DIP10005: Dependency-Carrying Declarations is now available for community feedback

Chris Wright via Digitalmars-d digitalmars-d at puremagic.com
Sat Dec 24 09:52:04 PST 2016


On Sat, 24 Dec 2016 04:34:03 -0500, Andrei Alexandrescu wrote:
> Upon more investigation, I see a large discrepancy between the findings
> of DIP1005 and yours.

There's no discrepancy.

In part, you are misinterpreting most of what I said.

In part, you are assuming that imports on non-template declarations will 
be handled lazily, even though that is not part of this DIP, even though 
that is likewise possible with static and selective imports.

In part, you are using lines of code as a proxy for compile time.
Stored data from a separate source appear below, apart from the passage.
-- ==== Sys2Proof/Machine/HostCore.lean ====
section
/-! DEFINITION. Clients and their rings (spec/16_host_rings.md): ring states, doorbells, descriptors and when they may
start, completion entries, MSI-X messages, resets of functions. -/

namespace Sys2Proof.Machine

def State.sq (s : State) (n q : Nat) : SqSt := tget {} s.sqs (8 * n + q)
def State.setSq (s : State) (n q : Nat) (v : SqSt) : State := { s with sqs := tset {} s.sqs (8 * n + q) v }
def State.cq (s : State) (n c : Nat) : CqSt := tget {} s.cqs (8 * n + c)
def State.setCq (s : State) (n c : Nat) (v : CqSt) : State := { s with cqs := tset {} s.cqs (8 * n + c) v }
/-- STATE of a submission ring: 0 DISABLED, 1 RUN, 2 STOPPED, 3 DRAINING. -/
def State.sqState (s : State) (n q : Nat) : Nat := s.rd (R.SQ_STAT_STATE n q)
def State.sqSize (s : State) (n q : Nat) : Nat := 2 ^ (s.rd (R.SQ_CFG_SIZE n q) + 4)
def State.cqSize (s : State) (n c : Nat) : Nat := 2 ^ (s.rd (R.CQ_CFG_SIZE n c) + 4)
def State.sqBase (s : State) (n q : Nat) : Nat := s.rd (R.SQ_BASE_LO_BASE n q) * 2 ^ 12 + s.rd (R.SQ_BASE_HI_BASE n q) * 2 ^ 32
def State.cqBase (s : State) (n c : Nat) : Nat := s.rd (R.CQ_BASE_LO_BASE n c) * 2 ^ 12 + s.rd (R.CQ_BASE_HI_BASE n c) * 2 ^ 32

/-- The requester of a ring (R534). -/
def State.sqWho (s : State) (n q : Nat) : Who := ⟨Fin.ofNat 64 n, Fin.ofNat 4 (s.rd (R.SQ_CFG_CLASS n q)), false, false⟩

/-- The class ceiling of a client; 0 acts as 1 (R553). -/
def State.hqCeil (s : State) (n : Nat) : Nat :=
  max 1 (bits (if n < 16 then s.rd R.HQ_CEIL0_CEIL else s.rd R.HQ_CEIL1_CEIL) (2 * (n % 16)) 2)

/-! ### Messages (R543 to R545) -/

/-- One MSI-X message of a function; in D3hot its pending bit is set instead (R519). -/
def State.msixSend (s : State) (fn v : Nat) : State :=
  if s.d3hot.contains fn then { s with msixPend := if s.msixPend.contains (fn, v) then s.msixPend else (fn, v) :: s.msixPend }
  else { s with msix := s.msix ++ [(fn, v)] }

/-- The event vector of a client (R543). -/
def State.hqEvent (s : State) (n : Nat) : State := if s.on (R.HQ_CTRL_EVT_EN n) then s.msixSend n 8 else s

/-- The message of a completion ring: MSI-X, or in standalone mode an interrupt of a management core. -/
def State.cqMessage (s : State) (n c : Nat) : State :=
  let v := s.rd (R.CQ_CFG_VECTOR n c)
  let s1 := s.setCq n c { s.cq n c with count := 0 }
  if s.on R.HQ_MODE_STANDALONE then { s1 with coreIrq := s1.coreIrq ++ [v % 4] } else s1.msixSend n v

/-- A doorbell write is ignored and counted (R520, R527, R545). -/
def State.dbIgn (s : State) (n : Nat) : State := (s.count (R.HQ_STAT_DB_IGN n) 1).hqEvent n

/-! ### Completion rings (R538 to R541) -/

/-- A completion ring has no free slot. -/
def State.cqFull (s : State) (n c : Nat) : Bool := (s.rd (R.CQ_STAT_TAIL n c) + 1) % s.cqSize n c == (s.cq n c).head

/-- A write to a ring: a Windchest in standalone mode, host memory else. -/
def State.ringWrite (s : State) (w : Who) (base ofs : Nat) (l : List Byte) : State × Status :=
  if s.on R.HQ_MODE_STANDALONE then s.gmWrites w (base + ofs) l
  else if 2 ^ 48 ≤ base + ofs then (s, .nackAbsent)
  else s.gmWrites w (base + ofs + 2 ^ 63 + s.chip * 2 ^ 48) l

/-- A read of a ring. -/
def State.ringRead (s : State) (w : Who) (base ofs n : Nat) : State × Status × List Byte :=
  if s.on R.HQ_MODE_STANDALONE then s.gmReads w (base + ofs) n
  else if 2 ^ 48 ≤ base + ofs then (s, .nackAbsent, [])
  else s.gmReads w (base + ofs + 2 ^ 63 + s.chip * 2 ^ 48) n

/-- An entry is written at the tail: SQ_HEAD and PHASE as they stand, the message if one is due (R538 to R540, R544). -/
def State.cqWrite (s : State) (n c : Nat) (e : List Byte) (irq : Bool) : State :=
  let q := pb e 16 1 % 8
  let x := s.cq n c
  let tail := s.rd (R.CQ_STAT_TAIL n c)
  let bytes := e.take 14 ++ leBytes 2 (s.rd (R.SQ_STAT_HEAD n q)) ++ (e.drop 16).take 15 ++ leBytes 1 x.phase
  if !s.on R.HQ_MODE_STANDALONE ∧ s.d3hot.contains n then (s.count (R.HQ_STAT_LOST_CPL n) 1).hqEvent n
  else
    let s1 := (s.ringWrite (s.sqWho n q) (s.cqBase n c) (32 * tail) bytes).1
    let wrap := tail + 1 == s.cqSize n c
    let s2 := (s1.wr (R.CQ_STAT_TAIL n c) (if wrap then 0 else tail + 1)).setCq n c
      { x with phase := if wrap then 1 - x.phase else x.phase, count := x.count + 1, first := if x.count = 0 then s.sysTime else x.first }
    if s.on (R.CQ_CFG_IRQ_EN n c) && (irq || decide (max 1 (s.rd (R.CQ_MOD_CNT n c)) ≤ x.count + 1)) then s2.cqMessage n c else s2

/-- An entry for a ring: it waits while the ring is full or others wait (R541). -/
def State.cqEntry (s : State) (n c : Nat) (e : List Byte) (irq : Bool) : State :=
  if s.cqFull n c ∨ (s.cq n c).held ≠ [] then
    (s.setCq n c { s.cq n c with held := (s.cq n c).held ++ [(e, irq)] }).wr (R.CQ_STAT_FULL_SEEN n c) 1
  else s.cqWrite n c e irq

/-- Entries that waited go out into freed slots. -/
def State.cqFlush (s : State) (n c : Nat) : List (List Byte × Bool) → State
  | [] => s.setCq n c { s.cq n c with held := [] }
  | (e, irq) :: t =>
    if s.cqFull n c then s.setCq n c { s.cq n c with held := (e, irq) :: t } else (s.cqWrite n c e irq).cqFlush n c t

/-- CQ_TIMER_EXPIRY (R544): TIME µs after the first unsignalled entry. -/
def State.cqTimer (s : State) (n c : Nat) : State :=
  let x := s.cq n c
  let t := s.rd (R.CQ_MOD_TIME n c)
  if s.on (R.CQ_CFG_IRQ_EN n c) ∧ t ≠ 0 ∧ 0 < x.count ∧ 1000 * t ≤ s.sysSince x.first then s.cqMessage n c else s

/-! ### Descriptors (R529 to R533) -/

/-- A descriptor as it is read. -/
structure Desc where
  type : Nat
  fence : Bool
  cmpl : Bool
  irq : Bool
  tag : Nat
  len : Nat
  lines : Nat := 1
  a : Nat
  b : Nat
  aStride : Int := 0
  bStride : Int := 0
  func : Nat := 1
  value : Nat
  mask : Nat := 2 ^ 64 - 1
  tmo : Nat := 0
  bad : Bool := false
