-- ==== Sys2Proof/Machine/PhaseCut.lean ====
section
/-! DEFINITION. Commands of the phase-cut mains channels (spec/11_phase_cut.md). -/

namespace Sys2Proof.Machine

/-- ZERO_CROSS_EDGE (R360): a filtered edge on ZCr. -/
def execZeroCrossEdge (r : Fin 2) (rise : Bool) (s : State) : Host.Outcome State Fault Refusal := .next (s.zcEdge r rise)

/-- REFERENCE_ENABLE (R362): a write of PCM_CTRL. -/
def execReferenceEnable (w : Who) (r : Fin 2) (v : BitVec 32) (s : State) : Host.Outcome State Fault Refusal :=
  .next (s.writeReg w (0x160000 + 0x40 * r) v.toNat)

/-- PC_ENABLE (R375): a write of PC_CTRL that gives ENABLE its value. -/
def execPcEnable (w : Who) (n : Fin 8) (v : BitVec 32) (s : State) : Host.Outcome State Fault Refusal :=
  .next (s.writeReg w (0x160100 + 0x80 * n) v.toNat)

/-- RESTART (R375): a write of PC_CTRL with RESTART. -/
def execRestart (w : Who) (n : Fin 8) (v : BitVec 32) (s : State) : Host.Outcome State Fault Refusal :=
  .next (s.writeReg w (0x160100 + 0x80 * n) (v ||| 2).toNat)

/-- PC_CLEAR (R375): a write of PC_CTRL with CLEAR. -/
def execPcClear (w : Who) (n : Fin 8) (v : BitVec 32) (s : State) : Host.Outcome State Fault Refusal :=
  .next (s.writeReg w (0x160100 + 0x80 * n) (v ||| 4).toNat)

/-- PULSE_END (R368): PW cycles after the start of a pulse. -/
def execPulseEnd (n : Fin 8) (s : State) : Host.Outcome State Fault Refusal := .next (s.pulseEnd n)

/-- CONDUCTION_WINDOW_END (R368): LATCH_T after a pulse. -/
def execConductionWindowEnd (n : Fin 8) (s : State) : Host.Outcome State Fault Refusal := .next (s.windowEnd n)

/-- RETRIGGER (R368): RT_PER after the start of the last pulse. -/
def execRetrigger (n : Fin 8) (s : State) : Host.Outcome State Fault Refusal := .next (s.retrigger n)

/-- CURRENT_SIGN_CHANGE (R369): the levels of IPOS and INEG. -/
def execCurrentSignChange (n : Fin 8) (ipos ineg : Bool) (s : State) : Host.Outcome State Fault Refusal :=
  .next (s.pcSign n ipos ineg)

/-- ISGN_BAD_FAULT (R377). -/
def execIsgnBadFault (n : Fin 8) (s : State) : Host.Outcome State Fault Refusal := .next (s.isgnBad n)

end Sys2Proof.Machine
end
In part, you dispute that this only affects template constraints, but:
* An import used only in the body of a template can be made a local 
import today.
* An import used in the declaration of a templated type or function can 
be addressed by using explicit template syntax, offering a place to 
insert your imports.
* An import used anywhere else must still be processed, even assuming 
this DIP is implemented.
* If, in a future DIP, we make it so that `with(import)` is handled 
lazily, we can also make it so that static and selective imports are 
handled lazily.

> The findings of DIP1005 are the following:
> 
> * Importing a single std module also imports on average 10.5 other
> modules.

Seems reasonable. Between 2 and 3.5 direct dependencies, by my count, and 
you're counting transitive dependencies.

We're concerned with the effects of DIP1005, though, which only affects 
template constraints.

> * Importing a single std module costs on average 64.6 ms.

55-ish for your hardware, you reported elsewhere. 47-ish for mine.

> * (Not stated in the DIP) A majority of std templates would acquire
> inline imports.

Again, that wouldn't impact compile times because these aren't template 
constraints.

You can make a separate DIP to make imports lazy. That can impact static, 
selective, and `with` imports equally well. But it's not part of what 
we're discussing today.

> According to the DIP, one may estimate that the proposed feature would
> reduce additional imports to 0 and the average time to import a single
> module by a factor of 10 to under 10 ms.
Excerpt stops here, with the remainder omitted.